Topic: Developmental Pathway-Dependency
To the extent that people are products of nurture, i the narrowly parental sense of the word, they are largely the products of early and irreversible events (Ridley 151)
“newborn ducklings of either mallard of wood wood ducks had a preference for their own species [but then Gottlieb] muted the ducklings themselves by operating on their vocal cards while they were still in the egg. Now the ducklings, on hatching, had no preference for their own species of mother.” (Ridley 154)
“it takes several generations for humans to switch between thrifty and affluent phenotypes” (Ridley 156) (SysAdmin/4GW implications?)
“The comforting belief that nurture is more malleable than nature relies partly on the mistaken notion that nurture is what happens after birth and nature is what happens before birth.” (Ridley 157-158)
“mice with extra BDNF went through the critical period faster. Their brains set two weeks after eye opening instead of three. This was the first demonstration that a critical period could be adjusted artificially… In the mice lacking GAD65, the scientists could bring on plasticity with diazepam at any time, even during adulthood. But only once.” (Ridley 166)
“Huang and Maffei had stumbled on an extraordinary fact:a gene that could substitute for aspects of experience. One of the roles of experience is apparently not to fine-tune the brain but merely to switch on the BDNF gene.” (Ridley 166-167)
“Astonishingly, marriage to a childhood associate was 2.65 times as likely to end in divorce as an arranged marriage to an unfamiliar partner… this was true only of sim-puahs [Taiwanese Arranged Brides] adopted at the age of three or younger.” (Ridley 172)

Topic: Memory & Learning
“For the mind to scribble on the sheet, it must have dopamine neurons specially designed to respond to surprise.” (Ridley 179)
“the acquisition of a memory is distinct from its retrieval; different genes are needed in different parts of the brain.” (Ridley 181) (The idea of multiple pathways was mentioned in Human Cognition and and Instruction)
“learning consists of strengthening connections that are frequently in use.” (Ridley 196)
Lev Semenovich Vygotsky pointed out in the 1920s that to describe an isolated human mind is to miss the point. Human minds are never isolated… He has recently become a fashionable figure in educational psychology and some corners of anthropology. For my purposes, however, his most important insight is his insistence on a link between the use of tools and language.” (Ridley 208) (Vygotsky’s theories were discussed in UNL’s HCI course, but sadly I do not have notes over him directly)
“The evolutionary psychologist Sarah Hrdy has hypothesized that juvenile human beings are “designed” by their past to expect to be reared communally rather than in a nuclear family.” (Ridley 246) (also implications regarding family liberation in SysAdmin work)
“Parents treat their children very different according to the personalities of their children.” (Ridley 252) (how does this effect justification for SysAdmin work.
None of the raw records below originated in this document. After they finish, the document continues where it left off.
-- ==== Sys2Proof/Syntax.lean ====
section
/-! DEFINITION. The commands the block takes: one constructor of Instr per row of spec/opcode_table.json, in the
table's order, with the operands the spec gives the step. Where the spec leaves an outcome to a link partner, a
pin, a board part or a permitted choice, the command carries that outcome as an operand
(notes/assumptions/4.md). -/

namespace Sys2Proof

/-- A write of a named register by a master (R7): `wide` is the aligned 8-byte access, otherwise `high` names the
half that a 4-byte access covers and the low 32 bits of `val` are the data. -/
structure RegW where
  acc : Access
  wide : Bool
  high : Bool
  val : Word
  deriving DecidableEq, Repr

/-- A read of a named register by a master (R7). -/
structure RegR where
  acc : Access
  wide : Bool
  high : Bool
  deriving DecidableEq, Repr

/-- What every Tarn syllable carries beside its own fields (R182, R190): the core that issues it, its stop bit and
the EXT syllables before it, first to last. -/
structure Syl where
  core : CoreId
  stop : Bool
  ext : List (BitVec 24)
  deriving DecidableEq, Repr

/-- R204, OP 0x00, FN 0-5. -/
inductive AluOp where
  | add
  | sub
  | and
  | or
  | xor
  | andn
  deriving DecidableEq, Repr

/-- R204, OP 0x00, FN 6-10. -/
inductive ShiftOp where
  | shl
  | shr
  | sar
  | rol
  | ror
  deriving DecidableEq, Repr

/-- R204, OP 0x00, FN 11-14. -/
inductive MinMaxOp where
  | min
  | max
  | minu
  | maxu
  deriving DecidableEq, Repr

/-- R204, OP 0x00, FN 15-20. -/
inductive CmpOp where
  | eq
  | ne
  | lt
  | ltu
  | le
  | leu
  deriving DecidableEq, Repr

/-- R204, OP 0x00, FN 25-27. -/
inductive CountOp where
  | clz
  | ctz
  | popc
  deriving DecidableEq, Repr

/-- R204, OP 0x00, FN 28-31. -/
inductive ExtendOp where
  | sextb
  | sexth
  | sextw
  | zextw
  deriving DecidableEq, Repr

/-- R204, OP 0x01-0x04. -/
inductive AluImmOp where
  | addi
  | andi
  | ori
  | xori
  deriving DecidableEq, Repr

/-- R204, OP 0x05-0x07. -/
inductive ShiftImmOp where
  | shli
  | shri
  | sari
  deriving DecidableEq, Repr

/-- R204, OP 0x08-0x0A. -/
inductive CmpImmOp where
  | eqi
  | lti
  | ltui
  deriving DecidableEq, Repr

/-- R205, OP 0x20-0x26. -/
inductive LoadOp where
  | ldb
  | ldbu
  | ldh
  | ldhu
  | ldw
  | ldwu
  | ldd
  deriving DecidableEq, Repr

/-- R205, OP 0x28-0x2B. -/
inductive StoreOp where
  | stb
  | sth
  | stw
  | std
  deriving DecidableEq, Repr

/-- R206, OP 0x40, FN 0-2. -/
inductive MulOp where
  | mul
  | mulhu
  | mulhs
  deriving DecidableEq, Repr

/-- R206, OP 0x40, FN 5-8. -/
inductive DivOp where
  | div
  | divu
  | rem
  | remu
  deriving DecidableEq, Repr

/-- R206, FN 0-2 of OP 0x48 and 0x49. -/
inductive FArithOp where
  | fadd
  | fsub
  | fmul
  deriving DecidableEq, Repr

/-- R206, FN 7-9 of OP 0x48 and 0x49. -/
inductive FCmpOp where
  | eq
  | lt
  | le
  deriving DecidableEq, Repr

/-- R206, OP 0x4A and 0x4B, FN 0-3. -/
inductive FmaOp where
  | fma
  | fms
  | fnma
  | fnms
  deriving DecidableEq, Repr

/-- R207, OP 0x68-0x6D. -/
inductive BrCond where
  | eq
  | ne
  | lt
  | ge
  | ltu
  | geu
  deriving DecidableEq, Repr

/-- The causes of ERR_REC1.INFO for a CHANNEL record (17_fault_tolerance.md). -/
inductive ChanFailCause where
  | parity
  | table
  | intake
  | frozenTier
  | test
  deriving DecidableEq, Repr

/-- One exchange with the regulator (R350): READ_VOUT in mV, STATUS_WORD with a fault bit, or a transaction without
acknowledgement or with a PEC error; and the targets the delay monitors give, in mV. -/
structure AvsReading where
  ok : Bool
  vout : BitVec 16
  statusFault : Bool
  coreTarget : BitVec 16
  floorTarget : BitVec 16
  deriving DecidableEq, Repr

/-- A flit of R169: its 64-bit header and the payload bytes in use; its CRC is good. -/
structure Flit where
  hdr : Word
  payload : List Byte
  deriving DecidableEq, Repr

/-- The functions whose own initialisation or self-test sets a readiness bit by itself (R27). -/
inductive FnUnit where
  | sluice
  | spp
  | spoutHub
  | dtb
  | trace
  | pool (h : SliceId)
  | bank (b : Fin 4)
  | jet (j : JetId)
  | core (c : CoreId)
  deriving DecidableEq, Repr


/-- The fuse words of the JTAG FUSE instruction (R356): a key slot's digest, DENY bits, the minimum versions of R342. -/
inductive FuseWord where
  | digest (slot : Fin 4) (value : BitVec 384)
  | deny (bits : BitVec 12)
  | bitSvn (min : BitVec 32)
  | bootSvn (min : BitVec 32)
  deriving DecidableEq, Repr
Also, look at from the angle of authoritarian parenting v. authoritative parenting)
“Learning is not a backpack [children] carry from one environment to another; it is specific to the context.” (Ridley 254) (see earlier notes on context specific recall, and similar criticism of critique-oriented classical education).
“Endless hours of practice are what it takes to play tennis or the violin well, but the people who have an appetite for endless hours of practice are the ones with a slight aptitude and an appetite for practice.” (Ridley 260) (see similar findings on Coming Anarchy: Sacrifices)

Topic: Memetics
“there seems little doubt that chimpanzees are capable of culture… There are more than 50 known cultural traditions of this kind across Africa, and each is learned by careful observation by youngsters (adult immigrants to a troop find it harder to learn local customs).” (Ridley 209)
“Genetic factors are predisposing the way people create to “crimogenic environments.” (Ridley 253) (implication: criminal memes are correlated to both criminal environments and criminal genotypes. replace “criminal” with “insurgent,” and this should still be true)
“Translated into human terms it would imply that some children can be virtually orphaned and are none of the worse for it; others need to be very well nurtured by their parents to turn out normal — the difference lies in the genes.” (Ridley 255) (similar to SysAdmin’s obligation to genetically at-risk citizenry?)
“Children do not see themselves as apprentice adults. They are tyring to be good at being children, which means finding a niche within groups of peers…” (Ridley 256) (implication: childhood memes should spread along flat networks)
“Conformity is indeed a feature of human society, at all ages. The more rivalry there is between groups, the more people will conform to the norms of their own group.” (Ridley 257) (implication: importance of economic opportunities to domestic peace. See Barnett’s “all terrorism is local)
“Since the limbic system is, roughly speaking, an unconscious area, this makes good sense. The decision to do something is made by your brain before you are aware of it… This suggests that volition is unconscious.” (Ridley 273) (implication: SysAdmin work aimed at eradicating bad memes should focus on limbic, not conscious, “beliefs.” How does this fit in with public diplomacy?)

Topic: SysAdmin
“Perhaps race is a proxy for membership in coalitions. In other words, in modern America, people pay so much attention to race because they instinctively identity people of other races being members of other tribes or coalitions. Tooby and Cosmides asked their colleague Robert Kurzban to test this evolutionary theory by a simple experiment…” (Ridley 265) (the next two paragraphs are extremely interesting. See my reaction to Dr. Kurzban’s visit to UNL for similar findings)

Topic: Leftism
“Lenin could undoubtedly see that the success of communism rested on an assumption that human nature could be trained to a new system.” (Ridley 185)
“the study of human heredity was equated with the rival creed of fascism.” (Ridley 186)
“Yet it was increasingly obvious to Russian scientists — though not to many foreign biologists, who continued to apologize for Lysenko — that the man was a nut.” (Ridley 187)
“It being with a letter to the New York Review of Books signed by a committee calling itself the Sociobiology Study Group. Among the 16 signatories were two of Wilson’s colleagues at Harvard and (he thought) friends: Stephen Jay Gould and Richard Lewontin… Lewontin accused him of reflecting “the ideologies of the bourgeois revolutions of the eighteenth century,” “bourgeois” being a standard term of abuse among Marxists” (Ridley 243-244)
“[The Nazi Konrad Lorenz's] argument’s survived the war, to be reiterated in less emotive terms in his book Civilized Man’s Eight Deadly Sins, first published in 1973. This book combined Lorenz’s earlyier concerns about human degeneration caused by the relaxation of natural selection with newer and more fashionable concerns about the state of the environment.” (Ridley 176)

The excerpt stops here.